- YOUR INSTRUCTIONS -
Reproduce word for word, from the entries below, the line with "and the fault", the line with "latch, which every", and every line between them, and nothing more.

Items from a dataset:
-- ==== Sys2Proof/Machine/Ops.lean ====
section
/-! DEFINITION. The named operations over memory, registers, pc, stack, timers, outputs and the fault
latch, which every meaning goes through. Taking a fault is `raiseFault`; CORE has no return from one
(spec 60_exceptions.md R259): only the host's `load` clears the latch (Sys2Proof/Machine/Lifecycle.lean). -/

namespace Sys2Proof.Machine

/-! ### Memory (spec 20_memory.md) -/

/-- The byte listed for address `a`, or what an unlisted address reads as. -/
def Memory.lookup : Memory → Nat → Byte
  | [], a => resetByte a
  | c :: m, a => if c.1 = a then c.2 else Memory.lookup m a

/-- Puts an entry into its place by address. -/
def Memory.insert (a : Nat) (b : Byte) : Memory → Memory
  | [] => [(a, b)]
  | c :: m => if a < c.1 then (a, b) :: c :: m else c :: Memory.insert a b m

/-- Takes away what is listed for address `a`. -/
def Memory.erase (m : Memory) (a : Nat) : Memory := m.filter (fun c => c.1 != a)

/-- `MemRead(addr, 1)`: the byte at `addr mod 4096` (R52). -/
def Memory.read (m : Memory) (addr : Nat) : Byte := Memory.lookup m (addr % memSize)

/-- `MemWrite(addr, 1, b)`: sets the byte at `addr mod 4096` (R53); no address is protected. -/
def Memory.write (m : Memory) (addr : Nat) (b : Byte) : Memory :=
  let a := addr % memSize
  if b = resetByte a then Memory.erase m a else Memory.insert a b (Memory.erase m a)

/-- The canonical form: addresses below 4096 and strictly rising, no entry equal to what an unlisted
address reads as. -/
abbrev Memory.wf (m : Memory) : Prop :=
  m.Pairwise (fun c d => c.1 < d.1) ∧ ∀ c ∈ m, c.1 < memSize ∧ c.2 ≠ resetByte c.1

/-- Single-byte reads at `addr`, `addr + 1`, …, each reduced by itself (R56). -/
def Memory.readBytes (m : Memory) (addr : Nat) : Nat → List Byte
  | 0 => []
  | n + 1 => Memory.read m addr :: Memory.readBytes m (addr + 1) n

/-- Single-byte writes at `addr`, `addr + 1`, … in that order, each reduced by itself (R56). -/
def Memory.writeBytes (m : Memory) (addr : Nat) : List Byte → Memory
  | [] => m
  | b :: bs => Memory.writeBytes (Memory.write m addr b) (addr + 1) bs

/-- The state's byte at an address. -/
def readMem (s : State) (addr : Nat) : Byte := Memory.read s.mem addr

/-- The state with its memory replaced. -/
def setMem (s : State) (m : Memory) : State := { s with mem := m }

/-- Fetch (R70): the big-endian word at pc and pc + 1, each address reduced mod 4096. It never faults. -/
def fetchWord (s : State) : Word := wordOfBytes (readMem s s.pc.toNat) (readMem s (s.pc.toNat + 1))

/-! ### General registers (spec 10_state.md R20, R21) -/

/-- `V[x]`. -/
def readV (s : State) (x : Nibble) : Byte := s.v[x.toNat]'(x.isLt)

/-- `V[x] <- b`. No register is hardwired (R20). -/
def writeV (s : State) (x : Nibble) (b : Byte) : State := { s with v := s.v.set x.toNat b x.isLt }

/-- VF is V15 (R21). -/
def regF : Nibble := 0xF

/-- `VF <- f` as the flag output: 1 or 0 (R21). -/
def writeFlag (s : State) (f : Bool) : State := writeV s regF (if f then 1 else 0)

/-- The state with its register file replaced. -/
def setV (s : State) (v : Vector Byte 16) : State := { s with v := v }

/-- `I <- w` (R26). -/
def writeI (s : State) (w : Word) : State := { s with i := w }

/-! ### The program counter and the end of an instruction (R85–R87, R100) -/

/-- The common advance: `pc <- (pc + 2) mod 2^16` (R85). -/
def advance (s : State) : State := { s with pc := s.pc + 2 }

/-- A skip in the execute step: an extra 2, before the advance (R86). -/
def skip (s : State) : State := { s with pc := s.pc + 2 }

/-- `skip` if the condition holds. -/
def skipIf (c : Bool) (s : State) : State := if c then skip s else s

/-- `jump(t)`: `pc <- (t - 2) mod 2^16`, so that the advance lands on t (R100). -/
def jump (s : State) (t : Word) : State := { s with pc := t - 2 }

/-- The instruction completes: the common advance ends it (R85). -/
def complete (s : State) : Result := .next (advance s)

/-- `hold`: the instruction does not complete; nothing is written, pc stays (R226). -/
def hold (s : State) : Result := .next s

/-! ### Faults (R250–R259) -/

/-- The fault codes of R251. -/
def FaultKind.code : FaultKind → Nat
  | .stackUnderflow => 1
  | .stackOverflow => 2
  | .decode => 3

/-- `raise F` (R252): the latch records the kind, the address and the word of the faulting instruction;
nothing else is written and pc stays at the instruction. -/
def raiseFault (kind : FaultKind) (word : Word) (s : State) : Result :=
  .next { s with latch := some ⟨kind, s.pc, word⟩ }

/-! ### The call stack (R27, R101, R102) -/

/-- Whether the stack is full: SP = 16. -/
def stackFull (s : State) : Bool := s.sp == 16

/-- Whether the stack is empty: SP = 0. -/
def stackEmpty (s : State) : Bool := s.sp == 0

/-- `Stack[SP] <- w; SP <- SP + 1` (R102), for a stack that is not full; a full one is left as it is. -/
def push (s : State) (w : Word) : State :=
  if h : s.sp.val < 16 then
    { s with stack := s.stack.set s.sp.val w h, sp := ⟨s.sp.val + 1, by omega⟩ }
  else s

/-- `SP <- SP - 1`, the entry kept (R101). -/
def pop (s : State) : State := { s with sp := ⟨s.sp.val - 1, by omega⟩ }

/-- `Stack[SP - 1]`: the entry a pop takes (R101). -/
def topEntry (s : State) : Word := s.stack.getD (s.sp.val - 1) 0

/-! ### Timers (R29, R63) -/

/-- `DT <- b`, one atomic write (R231). -/
def writeDT (s : State) (b : Byte) : State := { s with dt := b }

/-- `ST <- b`, one atomic write (R232). -/
def writeST (s : State) (b : Byte) : State := { s with st := b }

/-! ### Outputs (R28, R196) -/

/-- The state with its display replaced. -/
def setDisplay (s : State) (d : Display) : State := { s with display := d }

/-- `emit ScreenUpdated`: one event appended to the output event sequence (R196). -/
def emitScreenUpdated (s : State) : State := { s with events := s.events ++ [.screenUpdated] }

/-! ### Draws (R11, R145) -/

/-- The byte a draw gives now: a free value. -/
def drawnByte (s : State) : Byte := Config.draw s.draws

/-- A draw is used up, so that the next one is fresh. -/
def countDraw (s : State) : State := { s with draws := s.draws + 1 }

end Sys2Proof.Machine
end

- PROBLEM SOLUTION -
/-! DEFINITION. The named operations over memory, registers, pc, stack, timers, outputs and the fault
latch, which every meaning goes through. Taking a fault is `raiseFault`; CORE has no return from one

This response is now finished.